U.S. Markets closed

Must-know: Why D.R Horton reported a big increase in earnings

Brent Nyitray, CFA, MBA

Key investor takeaways from D.R. Horton's Q214 earnings (Part 4 of 5)

(Continued from Part 3)

D.R. Horton reports first quarter 2014 earnings per share

D.R. Horton reported net income of $131 million, or 38 cents per share, for the second quarter of 2014. Net income increased 18%, from $111 million (or 32 cents per share) in the first quarter of 2013. Street estimates were just under 34 cents a share, so the number was an impressive beat.

Gross margins and SG&A improve

Gross margins may have peaked, as they decreased 170 basis points on a sequential basis and 40 basis points on a year-over-year basis. This speaks to the pricing power of the company and low input cost inflation, but those days may be numbered. To be fair, pretty much all the builders are experiencing pricing power and muted input costs. Selling, general, and administrative costs decreased to 11.1%. Most builders are reporting extremely high gross margins, including Lennar (LEN), PulteGroup (PHM), Standard Pacific (SPF), and Toll Brothers (TOL).

Size and scale matter

On its conference call, the company described the landscape between the smaller builders and the larger builders. The big builders like PulteGroup (PHM), Standard Pacific (SPF), Lennar (LEN), and Toll Brothers (TOL) are able to access the capital markets and raise funds very cheaply. The smaller builders are finding themselves almost shut out of the capital markets.
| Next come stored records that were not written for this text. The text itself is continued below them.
-- ==== Sys2Proof/Machine/Faults.lean ====
section
/-! DEFINITION. The Fault Unit's records (chapter 9): occurrences, conditions, releases, FAULT notices. -/

namespace Sys2Proof.Machine

/-- The fifteen fault sources (R148). -/
def allSources : List (Fin 15) := [0, 1, 2, 3, 4, 5, 6, 7, 8, 9, 10, 11, 12, 13, 14]

/-- Sources BUS_CURRENT, OVERTEMP and LOCK_LOSS (R148). -/
def srcBusCurrent : Fin 15 := 12
def srcOvertemp : Fin 15 := 13
def srcLockLoss : Fin 15 := 14

/-- The source of a rail's record (R148). -/
def srcRail (r : Rail) : Fin 15 := ⟨r.val, by omega⟩

/-- A record's state, derived from its other fields (R148). The record has had an occurrence since it last became
CLEAR exactly when its first cause is not NONE (R150). -/
def FaultRec.state (f : FaultRec) : FaultState :=
  if f.latch then .latched
  else if f.condition then .active
  else if f.firstCause ≠ .none then .sticky
  else .clear

/-- Change one fault record. -/
def Ev.setFault (e : Ev) (src : Fin 15) (f : FaultRec → FaultRec) : Ev :=
  { e with faults := e.faults.set src (f e.faults[src]) }

/-- Queue or update the FAULT notice of a source (R151). -/
def Ev.faultNotice (e : Ev) (src : Fin 15) : Ev :=
  let f := e.faults[src]
  e.notice (.fault src) (.fault f.state f.latestCause f.occurrences)

/-- What an occurrence carries (R149, R150). -/
structure Occurrence where
  cause : FaultCause
  value : Nat
  /-- A latching occurrence sets the latch. -/
  latching : Bool
  /-- The condition is reported present. -/
  withCondition : Bool
  action : FaultAction
deriving DecidableEq, Repr

/-- A record after an occurrence in system state `sys` (R149, R150). -/
def FaultRec.occur (f : FaultRec) (sys : SysState) (o : Occurrence) : FaultRec :=
  let wasClear := decide (f.state = .clear)
  { latch := f.latch || o.latching
    condition := f.condition || o.withCondition
    occurrences := satInc 255 f.occurrences
    firstCause := if wasClear then o.cause else f.firstCause
    firstValue := if wasClear then o.value else f.firstValue
    firstState := if wasClear then some sys else f.firstState
    latestCause := o.cause
    action := if o.action = .none then f.action else o.action }

/-- An occurrence is reported: the record, then the FAULT notice (R150, R151). -/
def Ev.occurrence (e : Ev) (src : Fin 15) (o : Occurrence) : Ev :=
  (e.setFault src fun f => f.occur e.sys o).faultNotice src

/-- An occurrence that carries an action: the action is marked, to be applied after the record and the notice (R154). -/
def Ev.occurrenceAct (e : Ev) (src : Fin 15) (o : Occurrence) : Ev :=
  { e.occurrence src o with act := some (src, o.action) }

/-- The condition is reported ended (R149): the notice follows a change of the record's state (R151). -/
def Ev.conditionEnded (e : Ev) (src : Fin 15) : Ev :=
  if e.faults[src].condition then
    let e' := e.setFault src fun f => { f with condition := false }
    if e'.faults[src].state = e.faults[src].state then e' else e'.faultNotice src
  else e

/-- A record that returns to CLEAR keeps its occurrence count and latest cause; the first-cause fields and the action
read NONE, 0, NONE, NONE again (R150). -/
def FaultRec.cleared (f : FaultRec) : FaultRec :=
  { f with latch := false, condition := false, firstCause := .none, firstValue := 0, firstState := none,
           action := .none }

/-- A release (R153): the latch is cleared; the record goes to CLEAR if its condition is absent, else to ACTIVE. -/
def FaultRec.released (f : FaultRec) : FaultRec :=
  if f.condition then { f with latch := false } else f.cleared

/-- A lockout latch: LATCHED with action LOCKOUT (R157). -/
def FaultRec.isLockout (f : FaultRec) : Bool := f.latch && decide (f.action = .lockout)

/-- At least one lockout latch remains (R7, R157). -/
def State.anyLockout (s : State) : Bool := s.faults.toList.any FaultRec.isLockout

end Sys2Proof.Machine
end

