-- ==== Sys2Proof/Machine/Shed.lean ====
section
/-! DEFINITION. The Shed Unit's tiers and holds (R132 to R136). The bus current limit and the thermal checks, which
need the engine, are in Machine/Limits.lean. -/

namespace Sys2Proof.Machine

/-- Change one tier's record. -/
def Ev.setTier (e : Ev) (t : Fin 4) (f : TierRt → TierRt) : Ev := { e with tiers := e.tiers.set t (f e.tiers[t]) }

/-- The placing or removal of a LIMIT, HEAT or HOST hold queues or updates the POWER notice; a RIDE hold does not
(R136). -/
def Ev.holdNotice (e : Ev) (k : Hold) : Ev :=
  match k with
  | .ride => e
  | .limit | .heat | .host => e.powerNotice

/-- A hold is placed on a tier (R133). Placed on an empty set it makes the tier shed: the shed count rises and each
rail member gets a shed request (R134), in ascending number (log 30). DESIGN CHOICE (log 40): the POWER notice of R136
is queued before the shed requests are sent, so before a FAULT notice that a shed request queues (R37, R41). -/
def Ev.placeHold (e : Ev) (k : Hold) (t : Fin 4) : Ev :=
  if e.tiers[t].holds.has k then e
  else
    let was := e.tierShed t
    let e1 := (e.setTier t fun x => { x with holds := x.holds.put k true }).holdNotice k
    if was then e1
    else
      let e2 := e1.setTier t fun x => { x with shedCount := satInc 65535 x.shedCount }
      (e2.members t).foldl Ev.shedRequest e2

/-- A hold is removed from a tier (R133). The last one removed makes the tier unshed: each rail member gets an unshed
request (R135), in ascending number (log 30). -/
def Ev.removeHold (e : Ev) (k : Hold) (t : Fin 4) : Ev :=
  if e.tiers[t].holds.has k then
    let e1 := (e.setTier t fun x => { x with holds := x.holds.put k false }).holdNotice k
    if e1.tierShed t then e1 else (e1.members t).foldl Ev.unshedRequest e1
  else e

/-- The highest-numbered tier that holds RIDE (R120). -/
def State.highestRide (s : State) : Option (Fin 4) := allTiers.reverse.find? fun t => s.tiers[t].holds.ride

end Sys2Proof.Machine
end

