/-- Either part reset returns the rails (R22), the plans and the pending set (R70), the lines, the pulse and supervision
(R87), ride-through (R131), the tiers, the limit and the thermal checks (R147), every fault record (R159), the link
(R172) and the working tables (R176). That it keeps the levels of the pins the part reads is the model's choice (log 7),
and that the image stands is log 8; the target byte of a blank step is log 37. -/
def Obligations.ResetReturnsEveryBlock : Prop :=
  ∀ (c : Instr) (s : State), c.isReset → ∃ t, exec c s = .next t
    ∧ (∀ r : Rail, t.rails[r].state = .off ∧ t.rails[r].dest = .off ∧ t.rails[r].attempt = 0
        ∧ t.rails[r].retryCount = 0 ∧ t.rails[r].lastMV = 0 ∧ t.rails[r].pgLevel = .low ∧ t.rails[r].oow = 0
        ∧ t.rails[r].timer = none ∧ t.enableOut r = false ∧ t.bleedOut r = false)
    ∧ t.run = none ∧ t.reqs = PendingSet.none ∧ t.hsMemory = .none
    ∧ (∀ p : PlanId, t.planStatus p = .idle ∧ t.currentStep p = 0 ∧ t.plans[p.idx] =
        { lastOutcome := .none, outcomeStep := 0, outcomeCause := .none, excStep := 0, excCause := .none,
          merged := false, runCount := 0 })
    ∧ (∀ l : LineId, t.planLevels[l.idx] = (if l = .audMute ∨ l = .faultN then .high else .low)
        ∧ t.driven l = t.planLevels[l.idx])
    ∧ t.pulse = .idle ∧ t.sup = .inactive ∧ t.darkHold = false ∧ t.lockLevel = false ∧ t.watchMs = 0
    ∧ (t.lockTimer.isSome = true ↔ s.pins.lock = true)
    ∧ t.ride.state = .normal ∧ t.ride.settling = false ∧ t.ride.belowDip = 0 ∧ t.ride.qualifyTimer = none
    ∧ t.ride.limitTimer = none ∧ t.ride.settleTimer = none ∧ t.ride.restoreTimer = none ∧ t.ride.restTimer = none
    ∧ t.ride.clock = .stopped 0 ∧ t.ride.slot = .none
    ∧ t.ride.stats = { shortDips := 0, rides := 0, recoveries := 0, commits := 0 }
    ∧ (∀ k : Fin 4, t.tiers[k].holds = { ride := false, limit := false, heat := false, host := false }
        ∧ t.tiers[k].shedCount = 0)
    ∧ t.limit.state = .watch ∧ t.limit.softCount = 0 ∧ t.limit.releaseCount = 0 ∧ t.limit.hardCount = 0
    ∧ t.limit.softPresent = false ∧ t.limit.hardPresent = false ∧ t.limit.holdTier = none
    ∧ t.thermal.state = .cool ∧ t.heatOpen = true
    ∧ (∀ i : Fin 15, t.faults[i].state = .clear ∧ t.faults[i].latch = false ∧ t.faults[i].condition = false
        ∧ t.faults[i].occurrences = 0 ∧ t.faults[i].firstCause = .none ∧ t.faults[i].firstValue = 0
        ∧ t.faults[i].firstState = none ∧ t.faults[i].latestCause = .none ∧ t.faults[i].action = .none)
    ∧ t.link = { rx := .hunting, service := none, waiting := none, tx := [],
                 counts := { crc := 0, gap := 0, long := 0, overrun := 0 } }
    ∧ t.notices = [] ∧ t.attn = false ∧ t.tables = blankTables ∧ t.store.writing = false
    ∧ t.store.lastResult = .none ∧ t.store.image = s.store.image ∧ t.pins.acOk = s.pins.acOk
    ∧ t.pins.wake = s.pins.wake ∧ t.pins.lock = s.pins.lock ∧ t.pins.pg = s.pins.pg

/-- The shutdown record (R127) and the scanner (R98) at the resets: a power-on reset gives every field of the record its
first value; a pin reset keeps every field but the phase, which becomes CLOSED, and reset seen, which becomes PIN.
Either gives the scanner's records, Ts and pointer their reset values. After a power-on reset the first period and the
image check are begun at once (RST_N is taken as released, the model's choice, log 26); after a pin reset they wait for
its end. -/
def Obligations.ShutdownRecordAtReset : Prop :=
  ∀ s : State,
    let scannerReset (t : State) : Prop :=
      t.scan.tsUs = 500 ∧ t.scan.vb = none ∧ t.scan.pointer = 2
        ∧ ∀ i : Fin 15, t.scan.records[i] =
            { code := 0, scaled := if i = 2 then -400 else 0, clipped := false, minCode := 4095, maxCode := 0,
              count := 0, clips := 0 }
    (∃ t, exec .powerOnReset s = .next t ∧ t.pins.inReset = false ∧ t.store.checking = true ∧ scannerReset t
        ∧ t.scan.timer = some (s.now + 500) ∧ t.scan.conv = some .busVoltage
        ∧ t.shutdown = { isOpen := false, cause := .none, source := 0, eAvail := 0, h := 0,
                         tiersHeld := #v[false, false, false, false], rideMs := 0, handshake := .none,
                         lastPlan := .none, stepsDone := 0, resetSeenPin := false })
    ∧ ∃ t, exec .pinReset s = .next t ∧ t.pins.inReset = true ∧ t.store.checking = false ∧ scannerReset t
        ∧ t.scan.timer = none ∧ t.scan.conv = none
        ∧ t.shutdown = { s.shutdown with isOpen := false, resetSeenPin := true }

/-- The end of a pin reset starts the scanner at its reset values (R98) and the image check (R176), and changes nothing
else. Outside a pin reset the command has no effect (the model's choice, log 3). -/
def Obligations.EndOfPinResetStartsScannerAndCheck : Prop :=
  ∀ s : State,
    (s.pins.inReset = true → ∃ t, exec .endOfPinReset s = .next t
        ∧ { t with scan := s.scan } = { s with pins.inReset := false, store.checking := true }
        ∧ t.scan.tsUs = 500 ∧ t.scan.timer = some (s.now + 500) ∧ t.scan.conv = some .busVoltage ∧ t.scan.vb = none
        ∧ t.scan.pointer = 2
        ∧ ∀ i : Fin 15, t.scan.records[i] =
            { code := 0, scaled := if i = 2 then -400 else 0, clipped := false, minCode := 4095, maxCode := 0,
              count := 0, clips := 0 })
    ∧ (s.pins.inReset = false → exec .endOfPinReset s = .next s)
This gives the bigger builders a tremendous advantage, with the big institutional investors are almost throwing money at them, while the smaller guys can’t take advantage of opportunities due to tight credit conditions.

This climate is obviously a recipe for mergers and acquisitions activity, and we’ve already seen some deals. The smaller builders will find themselves driven into the arms of the bigger builders, and some of the larger builders will find it might make sense to merge. We saw a wave of mergers in the late ’90s in the sector as it recovered from the mini bust of the late ’80s and early ’90s. D.R. Horton has unrestricted cash of over $930 million and will look at acquisitions as a way to grow. The company also has a convertible bond issue, which is deep in the money and which will be converted into stock.